What you mean is that you want them to condemn themselves to a life absolutely devoid of the kind of the romantic, long-term, emotionally and physically intimate love that all people, Christians included, understand not only as their birthright, but as just about the greatest part of being human.
Be alone, you’re demanding. Live alone. Don’t hold anyone’s hand. Don’t snuggle on your couch with anyone. Don’t cuddle up with anyone at night before you fall asleep. Don’t have anyone at your table to chat with over coffee in the morning.
Don’t have or raise children.
Don’t get married. Live your whole life without knowing that joy, that sharing, that fulfillment.
Be alone. Live alone. Die alone.
The “sinful temptation” that Christians are forever urging LGBT people to resist is love.

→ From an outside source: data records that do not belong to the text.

-- ==== Sys2Proof/WellFormed.lean ====
section
/-! DEFINITION. Which instruction terms have an encoding: the admitted widths (30_encoding.md R87) and immediates (R85).
The register-number conditions of R89 are no part of it: a word that violates them is a legal encoding that raises
`RegisterGroupFault`, which the meanings take. -/

namespace Sys2Proof

/-- The doubling multiplies admit 16 and 32 bits (R87). -/
def Sz.isFractional : Sz → Bool
  | .s16 => true
  | .s32 => true
  | _ => false

/-- Widening and narrowing instructions admit the narrow widths 8, 16, 32 (R87). -/
def Sz.isNarrow : Sz → Bool
  | .s64 => false
  | _ => true

/-- `ec >= 2`: the pairwise and the zip, unzip and transpose instructions (R87). -/
def hasLanePairs (q : Bool) (sz : Sz) : Bool := decide (2 ≤ laneCount q sz)

/-- `VQSHL`: `-w <= s <= w-1` with `s = sint_8(imm8)` (R85). -/
def vqshlImmOk (sz : Sz) (imm : Imm8) : Bool :=
  decide (-(sz.bits : Int) ≤ imm.toInt) && decide (imm.toInt ≤ (sz.bits : Int) - 1)

/-- `VRSHR`: `1 <= n <= w` (R85). -/
def vrshrImmOk (sz : Sz) (imm : Imm8) : Bool :=
  decide (1 ≤ imm.toNat) && decide (imm.toNat ≤ sz.bits)

/-- `VQRSHRN`: `1 <= n <= 2w` (R85). -/
def vqrshrnImmOk (sz : Sz) (n : Imm8) : Bool :=
  decide (1 ≤ n.toNat) && decide (n.toNat ≤ 2 * sz.bits)

/-- `VREV`: `g` in {2, 4, 8} and `g <= ec` (R85). -/
def vrevImmOk (q : Bool) (sz : Sz) (g : Imm8) : Bool :=
  (g.toNat == 2 || g.toNat == 4 || g.toNat == 8) && decide (g.toNat ≤ laneCount q sz)

/-- `VEXT`: `0 <= k <= ec` (R85). -/
def vextImmOk (q : Bool) (sz : Sz) (k : Imm8) : Bool := decide (k.toNat ≤ laneCount q sz)

/-- `VDUP` and the by-lane multiplies: `0 <= idx < 64/w` (R85). -/
def laneIdxOk (sz : Sz) (idx : Imm8) : Bool := decide (idx.toNat < 64 / sz.bits)

/-- The conversions: `0 <= fbits <= 32` (R85). -/
def fbitsOk (fbits : Imm8) : Bool := decide (fbits.toNat ≤ 32)

/-- The instruction has an encoding: its width is admitted (R87) and its immediate is in range (R85). -/
def Instr.wellFormed : Instr → Bool
  | .vld1 _ | .vld2 _ | .vld3 _ | .vld4 _ => true
  | .vst1 _ | .vst2 _ | .vst3 _ | .vst4 _ => true
  | .vlddup _ => true
  | .vadd _ | .vsub _ | .vqadd _ | .vqsub _ => true
  | .vneg _ | .vabs _ | .vqneg _ | .vqabs _ => true
  | .vqshl o => vqshlImmOk o.sz o.imm
  | .vqshlr _ => true
  | .vrshr o => vrshrImmOk o.sz o.imm
  | .vmin _ | .vmax _ => true
  | .vpadd o => hasLanePairs o.q o.sz
  | .vpmax o => hasLanePairs o.q o.sz
  | .vpmin o => hasLanePairs o.q o.sz
  | .vmul _ | .vmla _ | .vmls _ => true
  | .vmull o => o.sz.isNarrow
  | .vmlal o => o.sz.isNarrow
  | .vmlsl o => o.sz.isNarrow
  | .vqdmulh o => o.sz.isFractional
  | .vqrdmulh o => o.sz.isFractional
  | .vqdmulhLane o => o.sz.isFractional && laneIdxOk o.sz o.idx
  | .vqrdmulhLane o => o.sz.isFractional && laneIdxOk o.sz o.idx
  | .vrev o => vrevImmOk o.q o.sz o.imm
  | .vzip o => hasLanePairs o.q o.sz
  | .vuzp o => hasLanePairs o.q o.sz
  | .vtrn o => hasLanePairs o.q o.sz
  | .vext o => vextImmOk o.q o.sz o.k
  | .vdup o => laneIdxOk o.sz o.imm
  | .vswp _ => true
  | .vcge _ | .vcgt _ | .vceq _ => true
  | .vcgez _ | .vcgtz _ | .vceqz _ => true
  | .vtst _ | .vbit _ => true
  | .vclz _ | .vcls _ => true
  | .vqrshrn o => o.sz.isNarrow && vqrshrnImmOk o.sz o.n
  | .vcvtF32S32 o => fbitsOk o.fbits
  | .vcvtS32F32 o => fbitsOk o.fbits
  | .vsqrt _ => true

end Sys2Proof
end

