-- ==== Sys2Proof/Machine/Arithmetic.lean ====
section
/-! DEFINITION. vector_alu arithmetic (41_arithmetic.md): add, subtract, negate, absolute value, shifts, minimum, maximum,
pairwise reduce. -/

namespace Sys2Proof.Machine

/-- `VADD` (R152): wrapping add. -/
def execVadd (o : V3) (s : State) : Result := lanewise3 (encode (.vadd o)) o laneAdd s

/-- `VSUB` (R153): wrapping subtract, minuend `Vn`. -/
def execVsub (o : V3) (s : State) : Result := lanewise3 (encode (.vsub o)) o laneSub s

/-- `VQADD` (R154): the saturating adder. -/
def execVqadd (o : V3) (s : State) : Result := lanewise3 (encode (.vqadd o)) o laneQadd s

/-- `VQSUB` (R155): the saturating subtractor. -/
def execVqsub (o : V3) (s : State) : Result := lanewise3 (encode (.vqsub o)) o laneQsub s

/-- `VNEG` (R156). -/
def execVneg (o : V2) (s : State) : Result :=
  lanewise2 (encode (.vneg o)) o.regsOk o.sz o.q o.vd o.vm laneNeg s

/-- `VABS` (R157). -/
def execVabs (o : V2) (s : State) : Result :=
  lanewise2 (encode (.vabs o)) o.regsOk o.sz o.q o.vd o.vm laneAbs s

/-- `VQNEG` (R158). -/
def execVqneg (o : V2) (s : State) : Result :=
  lanewise2 (encode (.vqneg o)) o.regsOk o.sz o.q o.vd o.vm laneQneg s

/-- `VQABS` (R159). -/
def execVqabs (o : V2) (s : State) : Result :=
  lanewise2 (encode (.vqabs o)) o.regsOk o.sz o.q o.vd o.vm laneQabs s

/-- `VQSHL` (R167): the immediate is the signed amount. -/
def execVqshl (o : V2I) (s : State) : Result :=
  lanewise2 (encode (.vqshl o)) o.regsOk o.sz o.q o.vd o.vm (fun x => shlSat x o.imm.toInt) s

/-- `VQSHLR` (R168): the whole R register is the signed amount. -/
def execVqshlr (o : V2R) (s : State) : Result :=
  lanewise2 (encode (.vqshlr o)) o.regsOk o.sz o.q o.vd o.vm (fun x => shlSat x (s.readR o.rs).toInt) s

/-- `VRSHR` (R169): the rounding right shift. -/
def execVrshr (o : V2I) (s : State) : Result :=
  lanewise2 (encode (.vrshr o)) o.regsOk o.sz o.q o.vd o.vm (fun x => laneRshr x o.imm.toNat) s

/-- `VMIN` (R170). -/
def execVmin (o : V3) (s : State) : Result := lanewise3 (encode (.vmin o)) o laneMin s

/-- `VMAX` (R171). -/
def execVmax (o : V3) (s : State) : Result := lanewise3 (encode (.vmax o)) o laneMax s

/-- `VPADD` (R173). -/
def execVpadd (o : V3) (s : State) : Result := pairwise3 (encode (.vpadd o)) o laneAdd s

/-- `VPMAX` (R174). -/
def execVpmax (o : V3) (s : State) : Result := pairwise3 (encode (.vpmax o)) o laneMax s

/-- `VPMIN` (R175). -/
def execVpmin (o : V3) (s : State) : Result := pairwise3 (encode (.vpmin o)) o laneMin s

end Sys2Proof.Machine
end

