-- ==== Sys2Proof/Machine/Compare.lean ====
section
/-! DEFINITION. vector_compare_select (44_compare_select.md): relational tests, bit test, bit merge. -/

namespace Sys2Proof.Machine

/-- `VCGE` (R252). -/
def execVcge (o : V3) (s : State) : Result := lanewise3 (encode (.vcge o)) o laneCge s

/-- `VCGT` (R253). -/
def execVcgt (o : V3) (s : State) : Result := lanewise3 (encode (.vcgt o)) o laneCgt s

/-- `VCEQ` (R254). -/
def execVceq (o : V3) (s : State) : Result := lanewise3 (encode (.vceq o)) o laneCeq s

/-- `VCGEZ` (R255). -/
def execVcgez (o : V2) (s : State) : Result :=
  lanewise2 (encode (.vcgez o)) o.regsOk o.sz o.q o.vd o.vm laneCgez s

/-- `VCGTZ` (R256). -/
def execVcgtz (o : V2) (s : State) : Result :=
  lanewise2 (encode (.vcgtz o)) o.regsOk o.sz o.q o.vd o.vm laneCgtz s

/-- `VCEQZ` (R257). -/
def execVceqz (o : V2) (s : State) : Result :=
  lanewise2 (encode (.vceqz o)) o.regsOk o.sz o.q o.vd o.vm laneCeqz s

/-- `VTST` (R258). -/
def execVtst (o : V3) (s : State) : Result := lanewise3 (encode (.vtst o)) o laneTst s

/-- `VBIT` (R259): `dst` is `Vd`, `src` is `Vn`, `mask` is `Vm`. -/
def execVbit (o : V3B) (s : State) : Result :=
  completeIf o.regsOk (encode (.vbit o)) s <|
    s.writeV o.vd o.q (bitSelect (s.readV o.vd o.q) (s.readV o.vn o.q) (s.readV o.vm o.q))

end Sys2Proof.Machine
end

Now isn’t that funny, given that love is the one thing that Jesus was most clear about wanting his followers to extend to others? It’s just so funny it makes you want to laugh till you cry.
They love us to death, don't they? The same way the ancestors of many of these folks once loved Jews, witches, and heretics right to death . . . .
It's always nice, as we read the Jewish prophets and as we encounter Jesus in the gospels, to call what we're all about love--even when we're practicing the very opposite. It's so soothing to the conscience to be able to rename prejudice, discrimination, isolation, injustice, and outright hatred as a manifestation of God's love, to see ourselves as the exemplar of God's love and the unique spokesperson for the divine.
From such Christian love, whether it falls from Catholic or evangelical lips, from being loved to death: Save us, o Lord!
It's always nice, as we read the Jewish prophets and as we encounter Jesus in the gospels, to call what we're all about love--even when we're practicing the very opposite. It's so soothing to the conscience to be able to rename prejudice, discrimination, isolation, injustice, and outright hatred as a manifestation of God's love, to see ourselves as the exemplar of God's love and the unique spokesperson for the divine.
From such Christian love, whether it falls from Catholic or evangelical lips, from being loved to death: Save us, o Lord!